= WHAT THE EXERCISE ASKS =
Return every line from the records below with the string "DEFINITION".

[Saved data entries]

[Start of Attachment]

/-! ## Landing and agreement (12, R644, R653, R657-R661) -/

/-- A count message goes to a peer whose link is UP (12, R657; 14, R741). -/
def sendCount (c : Core) (r : Route) (p : Peer) : Core :=
  if !linkUpTo c p.die then c
  else
    let words := countPay r false (capE r.cap (r.experts - 1)) p.rows p.headers p.digest (r.landed.getD 0)
    sendRemMsg c (.shears r.id) p.die (countMsg c r words)

/-- Receive entry of a peer written from its message's payload (12, R659). -/
def writeRecv (c : Core) (r : Route) (die : Nat) (pay : List Word) : Core :=
  match r.plan with
  | none => c
  | some a =>
    let dies := grpDies c (getGroup c r.group)
    let pos := (dies.findIdx? (· == die)).getD 0
    let c := modRoute c r.id (fun x => { x with entryWrites := x.entryWrites + 1 })
    mpWrite c (a + 0x40 + 16 * pos) (routePart c r) (recvEntry die (wf (wat pay 1) 32 32) (wat pay 2)) (.routeOut r.id)

/-- Every peer has arrived and every receive entry is written: the plan's STATE becomes 2 (12, R660). -/
def routeAgree (c : Core) (id : Nat) : Core :=
  match findRoute c id with
  | none => c
  | some r =>
    if r.st = .waiting ∧ r.stateOut = false ∧ r.entryWrites = 0 ∧ r.peers.all (fun p => p.got.isSome) = true then
      writePlanState (modRoute c id (fun x => { x with stateOut := true })) r 2
    else c

/-- The route is AGREED: it needs no state any more (12, Table 12.11). -/
def routeDone (c : Core) (id : Nat) : Core :=
  cntAdd { c with shr := { c.shr with routes := c.shr.routes.filter (fun (x : Route) => x.id != id) } } pgShr 0x1A0 1

/-- The route slot, the mask slots of the patch block, counters and trace of a landing (12, R644; 17, Tables 17.1, 17.3). -/
def landSlot (c : Core) (r : Route) : Core :=
  let m := maskWords r.experts (fun e => r.rows.getD e 0)
  let c := ((List.range 8).foldl (fun c k => patchPut c r.inst (24 + 8 * r.slot + k) (wat m k)) (patchUse c r.inst))
  let c := modInst c r.inst (fun x => { x with rslots := tset x.rslots .empty r.slot (.landed r.experts r.rows) })
  let c := pmuEv (cntAdd c pgShr 0x160 1) 0x080 1 (ownQ c r.q)
  trace c 0x0B (ownQ c r.q) r.inst 0 (w64 r.kept) (65536 * r.group + r.seq)

/-- A route with all its tables written lands, unless its patch block or an agreement entry is missing (12, R644, R665,
Table 12.11). -/
def routeLand (c : Core) (id : Nat) : Core :=
  match findRoute c id with
  | none => c
  | some r =>
    if r.st ≠ .computing ∨ r.plan.isNone = true ∨ 0 < r.writes then c
    else if !patchIn c r.inst then patchFetch c r.inst
    else if r.peers = [] then routeKick (routeDone (landSlot c r) id)
    else if 16 ≤ (c.shr.routes.filter (fun (x : Route) => x.st == .waiting)).length then c
    else
      let c := landSlot c r
      let c := modRoute c id (fun x => { x with
        st := .waiting, landed := some (now c), peers := x.peers.map (fun (p : Peer) => { p with sending := some 0 }) })
      let r := { r with landed := some (now c) }
      let c := r.peers.foldl (fun c p => match p.got with | some w => writeRecv c r p.die w | none => c) c
      let c := r.peers.foldl (fun c p => sendCount c r p) c
      routeKick (routeAgree c id)

/-- Routes of an instance land once its patch block is in the cache. -/
def routesResume (c : Core) (i : Nat) : Core :=
  (c.shr.routes.filter (fun (r : Route) => r.inst == i)).foldl (fun c r => routeLand c r.id) c

/-- A write of a route is acknowledged: an output table's, or a receive entry's. -/
def routeWritten (c : Core) (id : Nat) (st : QStatus) : Core :=
  match findRoute c id with
  | none => c
  | some r =>
    if st ≠ .ok then routeFault c id 2 0
    else if r.st = .waiting then
      routeAgree (modRoute c id (fun x => { x with entryWrites := x.entryWrites - 1 })) id
    else routeLand (modRoute c id (fun x => { x with writes := x.writes - 1 })) id

/-- ROUTE_LAND: a table or receive-entry write of a route is acknowledged; after the last table the route lands
(12, R644, R653, R657, R660). -/
def execRouteLand (route : Nat) (st : QStatus) (s : State) : Host.Outcome State Fault Refusal :=
  mission (fun c =>
    match takeReq c (.routeOut route) with
    | none => routeLand c route
    | some (_, c) => routeWritten c route st) s

/-- ROUTE_AGREED: the write of the plan's STATE is acknowledged (12, R660, Table 12.11). -/
def execRouteAgreed (route : Nat) (st : QStatus) (s : State) : Host.Outcome State Fault Refusal :=
  mission (fun c =>
    match takeReq c (.planState route) with
    | none => c
    | some (_, c) =>
      match findRoute c route with
      | none => c
      | some _ => if st ≠ .ok then routeFault c route 2 0 else routeKick (routeDone c route)) s

/-- AGREE_TIMEOUT: AGREE_US of Tally has passed since landing (12, R661, R663, Table 12.11). -/
def execAgreeTimeout (route : Nat) (s : State) : Host.Outcome State Fault Refusal :=
  mission (fun c =>
    match findRoute c route with
    | none => c
    | some r =>
      match r.landed with
      | some t => if r.st = .waiting ∧ r.stateOut = false ∧ c.qsc.req = false ∧ passedUs c t (regShrAgreeUs c) = true then
          routeFault c route 5 0 else c
      | none => c) s

/-- A group peer is lost: the WAITING routes of its groups fault (12, Table 12.11). -/
def routesPeerLost (c : Core) (die : Nat) : Core :=
  (c.shr.routes.filter (fun (r : Route) => r.st == .waiting && r.peers.any (fun p => p.die == die))).foldl
    (fun c r => routeFault c r.id 6 0) c

/-! ## Count messages (12, R657-R659) -/

/-- A NACK cause is retryable (10, Table 10.1). -/
def retryable (code : Nat) : Bool := code == 1 || code == 2 || code == 8

/-- A peer's entry of a route changed. -/
def modRoutePeer (c : Core) (id die : Nat) (f : Peer → Peer) : Core :=
  modRoute c id (fun r => { r with peers := r.peers.map (fun (p : Peer) => if p.die = die then f p else p) })

/-- The answer to a count message (12, R658). -/
def countAnswer (c : Core) (id die code : Nat) : Core :=
  match findRoute c id with
  | none => c
  | some _ =>
    if code = 0 then modRoutePeer c id die (fun p => { p with sending := none, backoff := false })
    else if retryable code then
      modRoutePeer c id die (fun p => { p with sending := some (p.sending.getD 0 + 1), backoff := true })
    else routeFault c id 8 0

/-- COUNT_MESSAGE_RESEND: the backoff after a retryable NACK of a count message ends (12, R658). -/
def execCountMessageResend (route : Nat) (die : Fin 64) (s : State) : Host.Outcome State Fault Refusal :=
  mission (fun c =>
    match findRoute c route with
    | none => c
    | some r =>
      match r.peers.find? (fun p => p.die == die.val && p.backoff) with
      | some p =>
        if mayStart c && linkUpTo c die.val then
          sendCount (modRoutePeer c route die.val (fun p => { p with backoff := false })) r p
        else c
      | none => c) s

/-- What the Shears says of a message (12, Table 12.10). -/
inductive CountVerdict where
  | accept
  | nack (code : Nat)
  deriving DecidableEq, Repr

/-- A stray count message (12, Table 12.10). -/
def countStray (c : Core) : Core := irqSet (cntAdd c pgShr 0x198 1) pgShr 4

/-- The group that a message's receive queue and tag name (12, R659). -/
def countGroup (c : Core) (m : Msg) : Option Nat :=
  if m.srcKind ≠ 1 then none
  else (below 16 (fun k =>
    let g := getGroup c k
    grpEn g && rf g.cfg 0 12 == m.rxq && rf g.cfg 16 8 == m.tag / 256)).head?
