-- ==== Sys2Proof/Machine/Session.lean ====
section
/-! DEFINITION. Sessions of the Punty link: what their end leaves (14, R732, Table 14.7), partners that a commit adds or removes
(14, Table 14.6), and the level of pp_link_up (14, R731). -/

namespace Sys2Proof.Machine

/-! ## Partners -/

/-- Bit of a die in the registers of a _LO/_HI map. -/
def dieBit (die : Nat) : Reg := r32 (2 ^ (die % 32))

/-- A link takes a state (14, Table 14.6; 17, Table 17.3). -/
def linkState (c : Core) (die : Nat) (st : LinkState) : Core :=
  let code := match st with | .down => 0 | .hello => 1 | .up => 2
  let ep := ((getPeer c die).epoch.getD 0).toNat
  trace (modPeer c die (fun p => { p with st := st })) 0x0E {} 0 0 (w64 ep) (0x100 * die + code)

/-- Dies whose link is UP, ascending. -/
def upDies (c : Core) : List Nat := (c.pp.peers.filter (fun (e : Nat × Partner) => e.2.st == .up)).map (·.1)

/-- Dies whose link is not DOWN, ascending. -/
def liveDies (c : Core) : List Nat := (c.pp.peers.filter (fun (e : Nat × Partner) => e.2.st != .down)).map (·.1)

/-! ## The end of a session (14, R732, Table 14.7) -/

/-- A frame hands units of a semaphore to a waiter (14, Table 14.7). -/
def relOfSem (f : Frame) : Bool := f.ty.toNat == tySyncRel && payAt f 16 1 == 0 && payAt f 17 1 == 1

/-- A frame that its source still held for a link that is no longer UP has no effect: the command faults with REMOTE_UNAVAIL, and
the edge's queue with SIG_BAD (14, R733). -/
def heldLost (c : Core) : TxFrom → Core
  | .sq s => cmdFault c s 0x0F
  | .edge i n t => if (getInst c i).serial = n then instFault (modInst c i (fun x => { x with sigOut := x.sigOut - 1 })) i 4 4 t else c
  | .unit_ => c

/-- A sequencer's command waits for a die: a remote WAIT that is not released, or a SEND that awaits its answer. -/
def waitsFor (c : Core) (die s : Nat) : Bool :=
  match (getSq c s).stall with
  | .waitRemote d _ _ _ => d == die && !c.st.releases.any (fun (r : Release) => r.sq == s)
  | .send _ d _ _ _ => d == some die
  | _ => false

/-- Commands that waited for a die fault with REMOTE_UNAVAIL (14, Table 14.7). -/
def waitersLost (c : Core) (die : Nat) : Core :=
  (below 32 (waitsFor c die)).foldl (fun c s => if waitsFor c die s then cmdFault c s 0x0F else c) c

/-- An operation of the ST's input is a remote WAIT of a die. -/
def opOfDie (die : Nat) : StOp → Bool
  | .remoteWait d _ _ _ _ => d == die
  | _ => false

/-- A remote waiter is of a die. -/
def waiterOfDie (die : Nat) (w : Wait) : Bool :=
  match w.who with | .remote d _ _ => d == die | .sq _ => false

/-- The registrations of a die's remote waiters are dropped (14, Table 14.7). -/
def regsLost (c : Core) (die : Nat) : Core :=
  let st := c.st
  let c := { c with st := { st with
    fifo := st.fifo.filter (fun o => !opOfDie die o), offered := st.offered.filter (fun o => !opOfDie die o) } }
  c.st.objs.foldl (fun c (e : Nat × SyncObj) =>
    (e.2.waits.filter (waiterOfDie die)).foldl (fun c w => endWait c e.1 w.who) c) c

/-- Messages to a die are no longer awaited, and answers to its messages go nowhere (14, Table 14.7). -/
def msgsLost (c : Core) (die : Nat) : Core :=
  let drop (e : MsgFrom × Msg) : MsgFrom × Msg :=
    match e.1 with
    | .die d mid => if d = die ∧ mid < 2 ^ 16 then (.die d (mid + 2 ^ 16), e.2) else e
    | _ => e
  let c := { c with
    mf := { c.mf with inbox := c.mf.inbox.map drop }
    pp := { c.pp with
      msgs := c.pp.msgs.filter (fun (m : RemMsg) => m.die != die)
      msgHeld := c.pp.msgHeld.filter (fun e => e.2.1 != die) } }
  refillMsgs c c.pp.msgHeld

/-- The session of a lock-step pair has ended (15, Table 15.4). -/
def lsBreak (c : Core) (die : Nat) : Core :=
  if (c.det.st = .pairing ∨ c.det.st = .run ∨ c.det.st = .diverged) ∧ lsOther c = die then
    irqSet { c with det := { c.det with st := .broken, cause := 1, table := [], held := [] } } pgDet 5
  else c

/-- The end of a session, by its cause: 1 LOST, 2 RESET, 3 PEER_DOWN, 4 REMOVED (14, R732, Tables 14.6, 14.7, 14.9). -/
def endSession (c : Core) (die cause : Nat) : Core :=
  let p := getPeer c die
  if p.st ≠ .up then c
  else
    let rels := ((p.frames ++ (p.held.map (·.2)).flatten).filter relOfSem).length
    let c := cntAdd (cntAdd (cntAdd c pgPp 0x1C0 1) pgPp 0x1D0 p.frames.length) pgPp 0x1D8 rels
    let c := irqSet (regOr c pgPp (if die < 32 then 0x138 else 0x13C) (dieBit die)) pgPp 2
    let c := modPeer c die (fun p => { p with
      frames := [], unsent := 0, held := [], hold := [], msgX := none, txReady := false, sinceAck := 0
      differ := 0, skew := false, lastCause := cause })
    let c := linkState c die .hello
    let c := if cause = 1 then modPeer c die (fun p => { p with epoch := none }) else c
    let c := (p.held.map (·.1)).foldl heldLost c
    let c := waitersLost c die
    let c := regsLost c die
    let c := routesPeerLost (msgsLost c die) die
    drainAccepted (linkPumpAll (lsBreak c die))

/-! ## Partners that a commit adds or removes (14, Table 14.6) -/

/-- A partner added to PEER_MASK. -/
def peerAdded (c : Core) (die : Nat) : Core :=
  if die = dieId c ∨ (getPeer c die).st ≠ .down then c
  else linkState (modPeer c die (fun p => { p with epoch := none })) die .hello

/-- A partner taken out of PEER_MASK. -/
def peerRemoved (c : Core) (die : Nat) : Core :=
  let c := endSession c die 4
  if (getPeer c die).st = .down then c else linkState c die .down

/-- A commit changes PEER_MASK; before the Punty stage no link stands (14, Table 14.6). -/
def peerMaskSet (c : Core) (old new : Word) : Core :=
  if role c = 0 || !c.pp.on then c
  else
    let c := (bitsOf (old &&& ~~~new)).foldl peerRemoved c
    (bitsOf (new &&& ~~~old)).foldl peerAdded c

/-! ## pp_link_up (02, R91; 14, R731) -/

/-- PP_LINK_DOWN: pp_link_up falls; every UP link stays UP and sends nothing (14, R731). -/
def execPpLinkDown (s : State) : Host.Outcome State Fault Refusal :=
  mission (fun c => { c with pp := { c.pp with linkUp := false } }) { s with pins := { s.pins with linkUp := false } }

/-- PP_LINK_RESUME: pp_link_up rises, and each link resends from UNA (14, R731). -/
def execPpLinkResume (s : State) : Host.Outcome State Fault Refusal :=
  mission (fun c =>
    if c.pp.linkUp then c
    else
      let c := { c with pp := { c.pp with linkUp := true } }
      (upDies c).foldl goBack c) { s with pins := { s.pins with linkUp := true } }

end Sys2Proof.Machine
end

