-- ==== Sys2Proof/Machine/Core.lean ====
section
/-! DEFINITION. The machine as the host runs it. -/

def Sys2Proof.core : Host.Core := {
  State := Sys2Proof.Machine.State
  Fault := Sys2Proof.Machine.Fault
  Refusal := Sys2Proof.Machine.Refusal
  step := Sys2Proof.Machine.step
  reset := Sys2Proof.Machine.State.reset }
end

[End of Attachment]

= EXPECTED ANSWER =
/-! DEFINITION. Sessions of the Punty link: what their end leaves (14, R732, Table 14.7), partners that a commit adds or removes
/-! DEFINITION. The machine as the host runs it. -/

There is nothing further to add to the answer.